The LabInform datasafe makes use of the Lab Object Identifier (LOI), a concept very similar to the well-known digital object identifier (DOI). The major difference between DOI and LOI: the latter is issued locally and does not depend on any external service provider. This allows to register an LOI for every single dataset we record, as well as for every individual sample, analysis, resulting graphical representation, setup, or whatever else needs to be addressed uniquely.

While the LOI is a useful concept in a much broader context, for the LabInform datasafe it is used to uniquely and persistently address the contents (mainly research data) of the local repository.

A note on the term “persistent identifier”: Some people think that only IDs issued by a public organisation are truly persistent. However, this is a quite narrow view, and even the organisations behind DOI, ARK, ORCID, ISBN, or whatever else are not old enough to prove actually persistent. Furthermore, persistent basically means that the identifier will not change, and that you are able to deduce which resource it once pointed to, even if the resource is long gone.

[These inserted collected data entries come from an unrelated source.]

-- ==== Sys2Proof/Machine/Redundancy.lean ====
section
/-! DEFINITION. The meanings of the commands of the redundancy engine (spec/11), and the completion of drive commands with
its error classes (spec/13 R382, R383). -/

set_option Elab.async false

namespace Sys2Proof.Machine

/-! ### Choosing and planning a stripe update (R289, R318, R319) -/

/-- Group blocks of a stripe, by data strip and row. -/
def Group.cells (x : Group) : List (Nat × Nat) :=
  ((List.range x.kEff).map (fun j => (List.range x.strip).map (fun o => (j, o)))).flatten

/-- Namespace and LBA of a cell of a stripe. -/
def State.cellOwner (s : State) (d g t : Nat) (c : Nat × Nat) : Option (Nat × Nat) :=
  s.ownerOf d g ((s.viewT d g t).blockAt t c.1 c.2)

/-- A zero range not yet applied to a stripe covers a block, and is its newest content. -/
def State.zeroPending (s : State) (d t nsid lba : Nat) : Bool :=
  match s.rangeOver d nsid lba with
  | none => false
  | some r => !r.applied && !r.done.contains t && (match s.lookup d nsid lba with
    | none => true
    | some e => keyLater r.e r.conn r.msn e.e e.conn e.msn)

/-- The blocks an update of a stripe writes: dirty, or under a zero range. -/
def State.updateSet (s : State) (d g t : Nat) : List (Nat × Nat × Block × Nat × Nat × Nat) :=
  -- A stripe with a block that waits for the partner's copy is left alone (spec/10 R301).
  if !s.stripeLive d g t || (s.viewT d g t).cells.any (fun c => (s.cellOwner d g t c).any (fun e => (s.lookup d e.1 e.2).any (·.pending))) then [] else
  (s.viewT d g t).cells.filterMap (fun c =>
    match s.cellOwner d g t c with
    | none => none
    | some (nsid, lba) =>
      if s.zeroPending d t nsid lba then some (c.1, c.2, 0, nsid, lba, 0)
      else match s.lookup d nsid lba with
        | some e => if e.dirty then some (c.1, c.2, if e.poisoned then 0 else e.data, nsid, lba, e.seq) else none
        | none => none)

/-- Every block of a stripe's data strips is held. -/
def State.stripeFull (s : State) (d g t : Nat) : Bool :=
  (s.viewT d g t).cells.all (fun c => match s.cellOwner d g t c with
    | none => true
    | some (n, l) => (s.held d n l).isSome)

/-- The stripe table is full and the stripe's oldest dirty block is the oldest of all (R291). -/
def State.stripeForced (s : State) (d g t : Nat) : Bool :=
  let dirty := (s.sp d).index.filter (·.dirty)
  decide (262144 < dirty.length) &&
    (let at_ := dirty.map (fun e =>
        let h := s.nsGroup e.nsid
        let gb := s.groupBlock e.nsid e.lba
        ((h, ((s.viewB d h gb).locate gb).1), e.at_))
     decide (262144 < (at_.map (·.1)).eraseDups.length) &&
       (match at_ with
        | [] => false
        | a :: rest => (rest.foldl (fun m e => if e.2 < m.2 then e else m) a).1 = (g, t)))

/-- A stripe may be destaged now (R289, R297): full, held long enough, of a mirror, or holding blocks of the head Crumb
under pressure. -/
def State.destageDue (s : State) (d g t : Nat) : Bool :=
  let x := s.grp_ d g
  let w := s.updateSet d g t
  let h := if x.windowOn then ((alGet (s.sp d).asm_ g).getD {}).hold else 0
  let oldest := (w.filterMap (fun e => (s.lookup d e.2.2.2.1 e.2.2.2.2.1).map (·.at_))).foldl min (s.ts64 d)
  let head := s.crumbHead d
  !w.isEmpty && (!x.windowOn || s.stripeFull d g t || decide (oldest + 1000 * h ≤ s.ts64 d) ||
    (decide (917504 ≤ s.crumbOcc d) && w.any (fun e => e.2.2.2.2.2 = head)))

/-- The method of an update (R319). -/
def State.planMethod (s : State) (d g t : Nat) (w : List (Nat × Nat × Block × Nat × Nat × Nat)) (bad : List (Nat × Nat)) : Nat :=
  let x := s.viewT d g t
  let m := (x.parities.filter (fun r => x.present (x.posOf t r))).length
  let rows := (w.map (fun e => e.2.1)).eraseDups
  let inW := fun (j o : Nat) => w.any (fun e => e.1 = j && e.2.1 = o)
  let heldCell := fun (j o : Nat) => match s.cellOwner d g t (j, o) with
    | none => true
    | some (n, l) => (s.held d n l).isSome
  if x.mirror || s.stripeFull d g t || m = 0 then 0
  else
    let heldRows := (rows.map (fun o => ((List.range x.k).filter (fun j => heldCell j o)).length)).foldl (· + ·) 0
    let rmw := w.length + m * rows.length
    let rcw := x.k * rows.length - heldRows
    if w.any (fun e => let p := x.posOf t e.1; !x.serves p t || bad.contains (p, e.2.1) || x.badAt (x.blockAt t e.1 e.2.1)) ||
        bad.any (fun b => x.parities.any (fun r => x.posOf t r = b.1)) then 2
    else if rows.any (fun o => (List.range x.k).any (fun j => !inW j o && x.out (x.posOf t j))) then 1
    -- A build's updates ahead of its cursor never use the old parity (spec/12 R346).
    else if rcw < rmw || (x.fullResync && decide (x.fullCursor ≤ t) && (s.rshOf d g).any (fun r => r.kind = 3)) then 2 else 1

/-- Positions whose unit of a row could not be read. -/
def rowMask (bad : List (Nat × Nat)) (o : Nat) : Nat := bad.foldl (fun m b => if b.2 = o then setBit m b.1 true else m) 0

/-- The reads of an update, by position and row. -/
def State.planReads (s : State) (d g t method : Nat) (w : List (Nat × Nat × Block × Nat × Nat × Nat)) (bad : List (Nat × Nat)) :
    List (Nat × Nat) :=
  let x := s.viewT d g t
  let rows := (w.map (fun e => e.2.1)).eraseDups
  let heldCell := fun (j o : Nat) => match s.cellOwner d g t (j, o) with
    | none => true
    | some (n, l) => (s.held d n l).isSome
  match method with
  | 1 => w.map (fun e => (x.posOf t e.1, e.2.1)) ++
      ((x.parities.map (fun r => x.posOf t r)).filter (fun p => x.present p && x.serves p t)).flatMap (fun p => rows.map (fun o => (p, o)))
  | 2 => (rows.flatMap (fun o => (List.range x.k).flatMap (fun j =>
      if w.any (fun e => e.1 = j && e.2.1 = o) || heldCell j o then []
      else
        let p := x.posOf t j
        if x.serves p t && !bad.contains (p, o) then [(p, o)]
        else ((x.sources t o p (rowMask bad o)).getD []).map (fun q => (q, o))))).eraseDups
  | _ => []

def stripeOwner (g t : Nat) : DrvOwner := { kind := 2, a := g, b := t }

/-- An update is planned and its reads are issued. -/
def State.planUpdate (s : State) (d g t : Nat) (bad : List (Nat × Nat)) : State :=
  let w := s.updateSet d g t
  let m := s.planMethod d g t w bad
  let reads := s.planReads d g t m w bad
  let s := s.mapIndex d (fun y => if w.any (fun e => e.2.2.2.1 = y.nsid && e.2.2.2.2.1 = y.lba) then { y with destaging := true } else y)
  let x := s.grp_ d g
  let s := s.setGrp d g { x with updates := (x.updates.filter (fun u => u.stripe ≠ t)) ++ [{ stripe := t, method := m, w := w, unreadable := bad }] }
  let x := s.viewT d g t
  foldS (fun (s : State) (r : Nat × Nat) => (s.drvIssue d (x.bay r.1) 0 (x.lbaOf t r.2) 1 (stripeOwner g t) r.1).memberReads d g 1) s reads

/-- STRIPE_UPDATE_START (R318 steps 1 and 2). -/
def execStripeUpdateStart (d : Cd) (g : Fin 4) (t : Nat) (s : State) : Out := onCd d s fun s =>
  let d := cdId d
  let g := g.val
  let x := s.grp_ d g
  let v := s.viewT d g t
  let forced := s.stripeForced d g t
  if !s.workRuns ∨ !x.configured ∨ x.state = 4 ∨ v.stripes ≤ t % 2 ^ 63 ∨ (!s.destageDue d g t ∧ (!forced ∨ (s.updateSet d g t).isEmpty)) then s
  else if x.locks.contains t then
    let s := s.grpBump d 17
    if (s.rshOf d g).any (fun r => r.atCursor (v.blockAt t 0 0)) then s.bump d 0x26 6 else s
  else if (s.updateSet d g t).any (fun e => (s.nsEntry e.2.2.2.1).any (fun n => s.r d (.cip .SLOT_A_state) n.keySlot ≠ 2)) then
    s.cipBump d 7
  else if (s.updateSet d g t).any (fun e => (s.nsEntry e.2.2.2.1).any (fun n => s.r d (.cip .SLOT_A_nsid) n.keySlot ≠ n.nsid)) then
    -- A slot bound to another namespace fails the job: the unit is not written (spec/14 R400).
    (s.cipBump d 6).ev d (.cip .EVENTS_load_refused)
  else
    let s := if s.destageDue d g t then s else s.spgBump d 17
    (s.setGrp d g { x with locks := x.locks ++ [t] }).planUpdate d g t []

/-- What a read of an update returned. -/
def readOf (l : List DrvResult) (p lba : Nat) : Option Block :=
  ((l.find? (fun r => r.pos = p && r.lba = lba && r.ok && r.op = 0)).map (fun r => r.data.headD 0))

/-- The old contents of a data unit of a row as the reads give them, reconstructed where its position is out. -/
def Group.oldUnit (x : Group) (t o j : Nat) (rd : List DrvResult) : Option Block :=
  let lba := x.lbaOf t o
  match readOf rd (x.posOf t j) lba with
  | some b => some b
  | none =>
    let data := (List.range x.k).filterMap (fun i => (readOf rd (x.posOf t i) lba).map (fun b => (i, b)))
    reconstruct x.k data (readOf rd (x.posOf t x.k) lba) (if x.layout = 4 then readOf rd (x.posOf t (x.k + 1)) lba else none) j

/-- The parity of a row after an update: by role, with the new data as it stands on the members. -/
def State.newParity (s : State) (d g t o method : Nat) (new : List (Nat × Block)) (rd : List DrvResult) (role : Nat) : Block :=
  let x := s.viewT d g t
  let lba := x.lbaOf t o
  if method = 1 then
    let old := (readOf rd (x.posOf t role) lba).getD 0
    let diffs := new.map (fun e => (e.1, e.2 ^^^ ((readOf rd (x.posOf t e.1) lba).getD 0)))
    old ^^^ (if role = x.k then parityP diffs else parityQ diffs)
  else
    let row := (List.range x.k).map (fun j => (j,
      match new.find? (fun e => e.1 = j) with
      | some e => e.2
      | none => match s.cellOwner d g t (j, o) with
        | none => (x.oldUnit t o j rd).getD 0
        | some (n, l) => match s.held d n l with
          | some b => s.encrypt d n l b
          -- A unit that is lost counts as an encrypted zero block (R341).
          | none => (x.oldUnit t o j rd).getD (s.encrypt d n l 0)))
    if role = x.k then parityP row else parityQ row

/-- Units of an update's rows that can be neither read nor reconstructed, with their positions (R341). -/
def State.updateLost (s : State) (d g t : Nat) (u : StripeUpd) (rd : List DrvResult) : List (Nat × Nat) :=
  let x := s.viewT d g t
  if u.method ≠ 2 then [] else
  ((u.w.map (fun e => e.2.1)).eraseDups.flatMap (fun o => (List.range x.k).map (fun j => (j, o)))).filterMap (fun c =>
    if u.w.any (fun e => e.1 = c.1 && e.2.1 = c.2) then none
    else match s.cellOwner d g t c with
      | none => none
      | some (n, l) => if (s.held d n l).isSome || (x.oldUnit t c.2 c.1 rd).isSome then none
          else some (x.blockAt t c.1 c.2, x.posOf t c.1))

/-- STRIPE_READS_COMPLETE (R318 steps 3 and 4). -/
def execStripeReadsComplete (d : Cd) (g : Fin 4) (t : Nat) (s : State) : Out := onCd d s fun s =>
  let d := cdId d
  let g := g.val
  let x := s.viewT d g t
  let o := stripeOwner g t
  match x.updates.find? (fun u => u.stripe = t && !u.writing) with
  | none => s
  | some u =>
    if !s.drvQuiet d o ∨ !s.workRuns then s
    else
      let rd := s.drvResults d o
      let failed := rd.filter (fun r => !r.ok)
      if !failed.isEmpty then
        (s.drvTake d o).planUpdate d g t (u.unreadable ++ failed.map (fun r => (r.pos, (r.lba - dataBase) % x.strip)))
      else if !s.crumbRoom d 0x10 then s.spgBump d 11
      else
        let s := s.drvTake d o
        let s := foldS (fun (s : State) (e : Nat × Nat) => s.addBad d g e.1 2 e.2) s (s.updateLost d g t u rd)
        let rows := (u.w.map (fun e => e.2.1)).eraseDups
        let cipher := u.w.map (fun e => (e.1, e.2.1, s.encrypt d e.2.2.2.1 e.2.2.2.2.1 e.2.2.1))
        let dataW := if x.mirror then
            cipher.flatMap (fun e => ((List.range x.n).filter x.present).map (fun p => (p, e.2.1, e.2.2)))
          else cipher.map (fun e => (x.posOf t e.1, e.2.1, e.2.2))
        let parW := rows.flatMap (fun o => x.parities.map (fun r =>
          (x.posOf t r, o, s.newParity d g t o u.method ((cipher.filter (fun e => e.2.1 = o)).map (fun e => (e.1, e.2.2))) rd r)))
        let writes := (dataW ++ parW).filter (fun w => x.present w.1)
        -- An in-place reshape writes the added and replacing bays as well (spec/12 R356).
        let dual := (((s.rshOf d g).filter (fun r => r.kind = 1 && r.phase = 2)).map (·.inBays)).getD []
        let more := dual.flatMap (fun e => (writes.filter (fun w => w.1 = (if e.1 < x.n then e.1 else (writes.headD (0, 0, 0)).1))).map
          (fun w => (e.1, e.2, w.2.1, w.2.2)))
        let flagged := decide (2 ^ 63 ≤ t) ≠ (s.rshOf d g).any (fun r => r.live && r.reverse)
        let mask := (writes.map (·.1)).foldl (fun m p => setBit m p true) 0
        let e := (u.w.filterMap (fun e => (s.lookup d e.2.2.2.1 e.2.2.2.2.1).map (·.e))).foldl max 0
        let intent := s.crumbNext d
        let s := s.writeCrumb d { kind := 0x10, slba := t % 2 ^ 63 + (if flagged then 2 ^ 63 else 0), group := g, e := e, aux := mask, aux2 := u.method }
        let s := s.grpBump d (match u.method with
          | 0 => 0
          | 1 => 1
          | _ => 2)
        let s := s.cipBump d 0 u.w.length
        let y := s.grp_ d g
        let y := y.repairsSee t writes
        let s := s.setGrp d g { y with updates := y.updates.map (fun v => if v.stripe = t then { v with writing := true, intent := intent } else v) }
        let s := foldS (fun (s : State) (w : Nat × Nat × Nat × Block) =>
          (s.drvIssue d w.2.1 1 (x.lbaOf t w.2.2.1) 1 o w.1 [w.2.2.2]).grpBump d 4) s more
        foldS (fun (s : State) (w : Nat × Nat × Block) =>
          (s.drvIssue d (x.bay w.1) 1 (x.lbaOf t w.2.1) 1 o w.1 [w.2.2]).grpBump d 4) s writes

For more details, see the datasafe.loi module documentation.

Client-server architecture

A key concept of the LabInform datasafe is to abstract away from the actual storage of the “warm” research data it contains. Never bother on which hard drive and in what directory to look for the data you need urgently now for your current publication. This abstraction requires using some kind of interface, and in digital terms, it is implemented using a client-server architecture, where clients ask a server for a resource, using a particular protocol and unique identifier for the resource.

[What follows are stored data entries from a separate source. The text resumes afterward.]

/-! ### Ramp, power-good and Limit (R485-R490) -/

/-- A Queued bay may ramp now, but for its place in the order (R485). -/
def State.bayMay (s : State) (n : Nat) : Bool :=
  s.baySt n = 3 && s.rb mdId (.bay .B_STATE_owned) n && s.bayDriven n && s.rb mdId (.bay .B_STATE_seated) n &&
    !s.rb mdId (.bay .B_STATE_cmd_off) n &&
    decide (s.r mdId (.bay .B_MEAS_vout_mv) n < (if (s.bayR n).pre.isSome then 1000 else 2000))
/-- No ramp starts at all. -/
def State.bayHeld (s : State) : Bool :=
  !s.bayMode || s.rb mdId (.fls .STATUS_warning) || !s.rb mdId (.bay .STATUS_chain_ok) || !s.rb mdId (.bay .STATUS_vgd_ok)

/-- BAY_RAMP_START (R485): the bay is the lowest that may ramp, and fewer than stagger_max are in Ramp.  One whose output reads
2.0 V or more stays in Queued, held from now. -/
def execBayRampStart (bay : Fin 48) (s : State) : Out := onBay bay.val s fun s =>
  let n := bay.val
  let full := s.r mdId (.bay .CFG_SENSE_stagger_max) ≤ s.bayCount (fun n => s.baySt n = 4)
  if s.bayHeld then s
  else if s.baySt n = 3 && decide (2000 ≤ s.r mdId (.bay .B_MEAS_vout_mv) n) && (s.bayR n).pre.isNone then
    s.setBayR n { s.bayR n with pre := some s.now }
  else if s.bayMay n && !full && (s.bays.find? s.bayMay = some n) then s.bayRamp n else s

/-- I_allow of R486, mA, from V12_MON and the bay output in mV. -/
def State.iAllow (s : State) (v12 vout : Nat) : Nat :=
  min (10 * s.r mdId (.bay .CFG_LIMIT_ilim_10ma)) (s.r mdId (.bay .CFG_LIMIT_p_fold) * 1000000 / max (v12 - vout) 500)

/-- BAY_LOOP_STEP (R481, R486): the samples of 1 µs, in mA and mV, and the gate current they call for. -/
def execBayLoopStep (bay : Fin 48) (i vout vgate v12 : BitVec 16) (s : State) : Out := onBay bay.val s fun s =>
  let n := bay.val
  let x := s.bayR n
  let vo := vout.toNat
  let allow := s.iAllow v12.toNat vo
  let slew := 100 * s.r mdId (.bay .CFG_RAMP_slew_dv)
  let dv : Int := ((vo : Int) - x.vLast) * 1000
  let st := s.baySt n
  let live := between 4 st 6 && s.bayDriven n
  let g := if !live then 0 else if allow < i.toNat then 1 else if st = 4 && decide (dv < slew) then 2
    else if st = 5 || st = 6 then (if vgate.toNat < vo + 10000 then 3 else 0) else 0
  let s := s.setBayR n { x with iAllow := allow, drive := g, vLast := vo }
  let s := ((s.w mdId (.bay .B_MEAS_i_ma) i.toNat n).w mdId (.bay .B_MEAS_vout_mv) vo n).w mdId (.bay .B_GATE_vgate_mv) vgate.toNat n
  (s.w mdId (.bay .B_GATE_p_w) (min 255 ((v12.toNat - vo) * i.toNat / 1000000)) n).w mdId (.fls .STATUS_v12_mv) v12.toNat

/-- BAY_POWER_GOOD (R487): held for 1 ms; a bay in Ramp enters On. -/
def execBayPowerGood (bay : Fin 48) (s : State) : Out := onBay bay.val s fun s =>
  let n := bay.val
  if !s.rb mdId (.bay .B_STATE_seated) n || s.rb mdId (.bay .B_STATE_pg) n then s else
    let s := s.bayPg n
    if s.baySt n = 4 then (s.bayBump n 1).bayOn n else s

/-- BAY_POWER_GOOD_LOSS (R487, R367): PERST# is asserted; the bay's state stands. -/
def execBayPowerGoodLoss (bay : Fin 48) (s : State) : Out := onBay bay.val s fun s =>
  let n := bay.val
  let d := bayCd n
  let b := bayLocal n
  if !s.rb mdId (.bay .B_STATE_pg) n then s else
    let s := (s.w mdId (.bay .B_STATE_pg) 0 n).emit (.perst d b true)
    if s.cdUp d && s.rbit d (.drv .STATUS_link_up) b then s.linkLost d b else s

/-- BAY_LIMIT_ENTRY (R488). -/
def execBayLimitEntry (bay : Fin 48) (s : State) : Out := onBay bay.val s fun s =>
  let n := bay.val
  if s.baySt n = 5 then (s.setBayR n { s.bayR n with limitAt := s.now }).bayEnter n 6 else s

The entire internet is based on the client-server architecture, and you can setup the same locally. Eventually, it does not matter where the server is located, as long as it is accessible. Of course, storing your precious research data, the LabInform datasafe server component should better be located in a safe place entirely under your control.

For more details, see the datasafe.client and datasafe.server module documentation.

Checksums for detecting data corruption

Preserving digital data for a long time is a still unsolved problem. Furthermore, flipping a single bit may be sufficient to corrupt an entire file, rendering it unreadable and hence useless. While minimising the chances for loss of data is the realm of backup and storage strategies, checksums can be used to detect data corruption, both during transport and on rest.

The LabInform datasafe uses checksums (cryptographic hashes) extensively to detect problems during data transfer between server and client. As it stores the checksums in the datasafe as well, these checksums can be used to detect data corruption on the server side as well.

Furthermore, there are two distinct checksums used: one spanning both, data and metadata, the other spanning only the data. The reason behind: Metadata are of human origin and therefore inherently prone to errors and subject to (in)frequent updates and corrections. Data, however, shall never change after they have been recorded.

For more details, see the datasafe.checksum module documentation.

Manifests

Each individual dataset in the LabInform datasafe is accompanied by a manifest stored in a separate file and providing a minimum of metadata necessary for operating the datasafe: a list of the files the dataset consists of, both data and metadata, together with an identifier of their respective format, and two checksums, one spanning both, data and metadata, the other spanning only the data.

For more details, see the datasafe.manifest module documentation.